The regional school, presently located in the former St. Stephen's elementary school at 25 Clinton St., purchased the property for $4.95 million in 2013, with the plan to more its 396 students to its new location in fall 2014. 

The school, which accepts students from seven communities in addition to Framingham via an annual lottery, is in its 12th year. More than two-thirds of the school's current student body is from Framingham.

Wednesday night, the public charter school held an information session with the Framingham neighborhood, where the new charter school campus is proposed.

Neighborhood residents raised speeding, traffic, sidewalk and safety concerns.

Those who spoke complained of speeding and traffic problems that have existed in the neighborhood for a decade, every since BJ's Wholesale Club moved into the neighborhood and feared the school will just add to the existing problems.

Newbury Street resident Chuck Hamel said "We can't get cops to control people coming down Newbury Street now."

Another resident said she has called police for 10 years and no one has done anything to fix the speeding in the neighborhood.

Robert Michaud, a traffic consultant hired by McAuliffe, said the school would add four to eight buses to the neighborhood and between 200-250 cars via staff and parents. School leadership said many parents carpool, so not every student on a bus means an additional car.

"One more car is one more than we need," said Newbury Street resident Shari Krasnoo.

Michaud, a Framingham resident, said he understood the neighborhood's concerns but buses would enter the campus off Burr Street and a majority of parents and staff would also enter the proposed new campus off Burr Street as opposed to Newbury Street.

Jim Hanrahan, an attorney working for McAuliffe on the project, said the school's goal is not to fix existing traffic issues, but to do its best not to add problems.

State Rep. Chris Walsh and a handful of Framingham Town Meeting members, who represent that neighborhood, were in the audience for the presentation. 

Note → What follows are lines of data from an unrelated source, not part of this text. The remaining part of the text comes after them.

/-! onPod -/

@[simp] theorem State.onPod_pending (s : State) (i : Nat) (f : Pod → Pod) : (s.onPod i f).pending = s.pending := rfl
@[simp] theorem State.onPod_od (s : State) (i : Nat) (f : Pod → Pod) : (s.onPod i f).od = s.od := rfl
@[simp] theorem State.onPod_husk (s : State) (i : Nat) (f : Pod → Pod) : (s.onPod i f).husk = s.husk := rfl
@[simp] theorem State.onPod_thermal (s : State) (i : Nat) (f : Pod → Pod) : (s.onPod i f).thermal = s.thermal := rfl
@[simp] theorem State.onPod_store (s : State) (i : Nat) (f : Pod → Pod) : (s.onPod i f).store = s.store := rfl
@[simp] theorem State.onPod_frame (s : State) (i : Nat) (f : Pod → Pod) : (s.onPod i f).frame = s.frame := rfl
@[simp] theorem State.onPod_pods (s : State) (i : Nat) (f : Pod → Pod) : (s.onPod i f).pods = upd s.pods i f := rfl
@[simp] theorem State.onPod_clusters (s : State) (i : Nat) (f : Pod → Pod) : (s.onPod i f).clusters = s.clusters := rfl
@[simp] theorem State.onPod_cal (s : State) (i : Nat) (f : Pod → Pod) : (s.onPod i f).cal = s.cal := rfl
@[simp] theorem State.onPod_walkers (s : State) (i : Nat) (f : Pod → Pod) : (s.onPod i f).walkers = s.walkers := rfl
@[simp] theorem State.onPod_ahead (s : State) (i : Nat) (f : Pod → Pod) : (s.onPod i f).ahead = s.ahead := rfl
@[simp] theorem State.onPod_jobs (s : State) (i : Nat) (f : Pod → Pod) : (s.onPod i f).jobs = s.jobs := rfl
@[simp] theorem State.onPod_heads (s : State) (i : Nat) (f : Pod → Pod) : (s.onPod i f).heads = s.heads := rfl
@[simp] theorem State.onPod_core (s : State) (i : Nat) (f : Pod → Pod) : (s.onPod i f).core = s.core := rfl
@[simp] theorem State.onPod_pips (s : State) (i : Nat) (f : Pod → Pod) : (s.onPod i f).pips = s.pips := rfl
@[simp] theorem State.onPod_loader (s : State) (i : Nat) (f : Pod → Pod) : (s.onPod i f).loader = s.loader := rfl
@[simp] theorem State.onPod_channels (s : State) (i : Nat) (f : Pod → Pod) : (s.onPod i f).channels = s.channels := rfl
@[simp] theorem State.onPod_net (s : State) (i : Nat) (f : Pod → Pod) : (s.onPod i f).net = s.net := rfl
@[simp] theorem State.onPod_dict (s : State) (i : Nat) (f : Pod → Pod) : (s.onPod i f).dict = s.dict := rfl
@[simp] theorem State.onPod_pool (s : State) (i : Nat) (f : Pod → Pod) : (s.onPod i f).pool = s.pool := rfl
@[simp] theorem State.onPod_integ (s : State) (i : Nat) (f : Pod → Pod) : (s.onPod i f).integ = s.integ := rfl
@[simp] theorem State.onPod_sec (s : State) (i : Nat) (f : Pod → Pod) : (s.onPod i f).sec = s.sec := rfl
@[simp] theorem State.onPod_test (s : State) (i : Nat) (f : Pod → Pod) : (s.onPod i f).test = s.test := rfl
@[simp] theorem State.onPod_board (s : State) (i : Nat) (f : Pod → Pod) : (s.onPod i f).board = s.board := rfl
@[simp] theorem State.onPod_free (s : State) (i : Nat) (f : Pod → Pod) : (s.onPod i f).free = s.free := rfl
@[simp] theorem State.onPod_out (s : State) (i : Nat) (f : Pod → Pod) : (s.onPod i f).out = s.out := rfl
@[simp] theorem State.onPod_reg (s : State) (i : Nat) (f : Pod → Pod) (j : Nat) : (s.onPod i f).reg j = s.reg j := rfl
@[simp] theorem State.onPod_inForce (s : State) (i : Nat) (f : Pod → Pod) (j : Nat) : (s.onPod i f).inForce j = s.inForce j := rfl

/-! onClu -/

@[simp] theorem State.onClu_pending (s : State) (c : Nat) (f : Cluster → Cluster) : (s.onClu c f).pending = s.pending := rfl
@[simp] theorem State.onClu_od (s : State) (c : Nat) (f : Cluster → Cluster) : (s.onClu c f).od = s.od := rfl
@[simp] theorem State.onClu_husk (s : State) (c : Nat) (f : Cluster → Cluster) : (s.onClu c f).husk = s.husk := rfl
@[simp] theorem State.onClu_thermal (s : State) (c : Nat) (f : Cluster → Cluster) : (s.onClu c f).thermal = s.thermal := rfl
@[simp] theorem State.onClu_store (s : State) (c : Nat) (f : Cluster → Cluster) : (s.onClu c f).store = s.store := rfl
@[simp] theorem State.onClu_frame (s : State) (c : Nat) (f : Cluster → Cluster) : (s.onClu c f).frame = s.frame := rfl
@[simp] theorem State.onClu_pods (s : State) (c : Nat) (f : Cluster → Cluster) : (s.onClu c f).pods = s.pods := rfl
@[simp] theorem State.onClu_clusters (s : State) (c : Nat) (f : Cluster → Cluster) : (s.onClu c f).clusters = upd s.clusters c f := rfl
@[simp] theorem State.onClu_cal (s : State) (c : Nat) (f : Cluster → Cluster) : (s.onClu c f).cal = s.cal := rfl
@[simp] theorem State.onClu_walkers (s : State) (c : Nat) (f : Cluster → Cluster) : (s.onClu c f).walkers = s.walkers := rfl
@[simp] theorem State.onClu_ahead (s : State) (c : Nat) (f : Cluster → Cluster) : (s.onClu c f).ahead = s.ahead := rfl
@[simp] theorem State.onClu_jobs (s : State) (c : Nat) (f : Cluster → Cluster) : (s.onClu c f).jobs = s.jobs := rfl
@[simp] theorem State.onClu_heads (s : State) (c : Nat) (f : Cluster → Cluster) : (s.onClu c f).heads = s.heads := rfl
@[simp] theorem State.onClu_core (s : State) (c : Nat) (f : Cluster → Cluster) : (s.onClu c f).core = s.core := rfl
@[simp] theorem State.onClu_pips (s : State) (c : Nat) (f : Cluster → Cluster) : (s.onClu c f).pips = s.pips := rfl
@[simp] theorem State.onClu_loader (s : State) (c : Nat) (f : Cluster → Cluster) : (s.onClu c f).loader = s.loader := rfl
@[simp] theorem State.onClu_channels (s : State) (c : Nat) (f : Cluster → Cluster) : (s.onClu c f).channels = s.channels := rfl
@[simp] theorem State.onClu_net (s : State) (c : Nat) (f : Cluster → Cluster) : (s.onClu c f).net = s.net := rfl
@[simp] theorem State.onClu_dict (s : State) (c : Nat) (f : Cluster → Cluster) : (s.onClu c f).dict = s.dict := rfl
@[simp] theorem State.onClu_pool (s : State) (c : Nat) (f : Cluster → Cluster) : (s.onClu c f).pool = s.pool := rfl
@[simp] theorem State.onClu_integ (s : State) (c : Nat) (f : Cluster → Cluster) : (s.onClu c f).integ = s.integ := rfl
@[simp] theorem State.onClu_sec (s : State) (c : Nat) (f : Cluster → Cluster) : (s.onClu c f).sec = s.sec := rfl
@[simp] theorem State.onClu_test (s : State) (c : Nat) (f : Cluster → Cluster) : (s.onClu c f).test = s.test := rfl
@[simp] theorem State.onClu_board (s : State) (c : Nat) (f : Cluster → Cluster) : (s.onClu c f).board = s.board := rfl
@[simp] theorem State.onClu_free (s : State) (c : Nat) (f : Cluster → Cluster) : (s.onClu c f).free = s.free := rfl
@[simp] theorem State.onClu_out (s : State) (c : Nat) (f : Cluster → Cluster) : (s.onClu c f).out = s.out := rfl
@[simp] theorem State.onClu_reg (s : State) (c : Nat) (f : Cluster → Cluster) (j : Nat) : (s.onClu c f).reg j = s.reg j := rfl
@[simp] theorem State.onClu_inForce (s : State) (c : Nat) (f : Cluster → Cluster) (j : Nat) : (s.onClu c f).inForce j = s.inForce j := rfl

Walsh told residents he would contact the police department Thursday morning to forward their traffic and speeding concerns. 

Walsh and Town Meeting members also suggested the neighborhood contact the town's Traffic and Roadway Safety Committee.

The regional public charter school will go before the Framingham Planning Board on Thursday, Jan. 23 to begin the approval process for its new campus. The goal is for students to attend the new campus in August 2014.

If approved, the campus will not be entirely comprised of students, as a couple of tenants in one of the other building in the office park asked to complete their lease. Once the lease ends, the goal is to have the entire campus just for the regional public charter school.

The campus consists of three buildings. Civil engineer David Kelly said little construction is proposed for the campus. A second driveway is planned and what he described as the only eye sore on the site, the warehouse, will be remodeled into the school's new Adventure Center. The other major outside change would be an entry tower, designed to tie into the school's curriculum on bridges.

The present buildings in the office park, said Kelly, will need to be reconfigured inside for classrooms, but on the outside only cosmetic changes, including adding canopies and awnings to protect students and adding earth tone colors are planned. 

Landscaping at the site will not be removed, instead additional bushes and trees were planned, said Kelly.

One resident said she hopes the school will pick up its leaves, from those new trees, so they do not blow into her yard.

Editor's Note: My daughter is a student at the Christa McAuliffe Regional Public Charter School.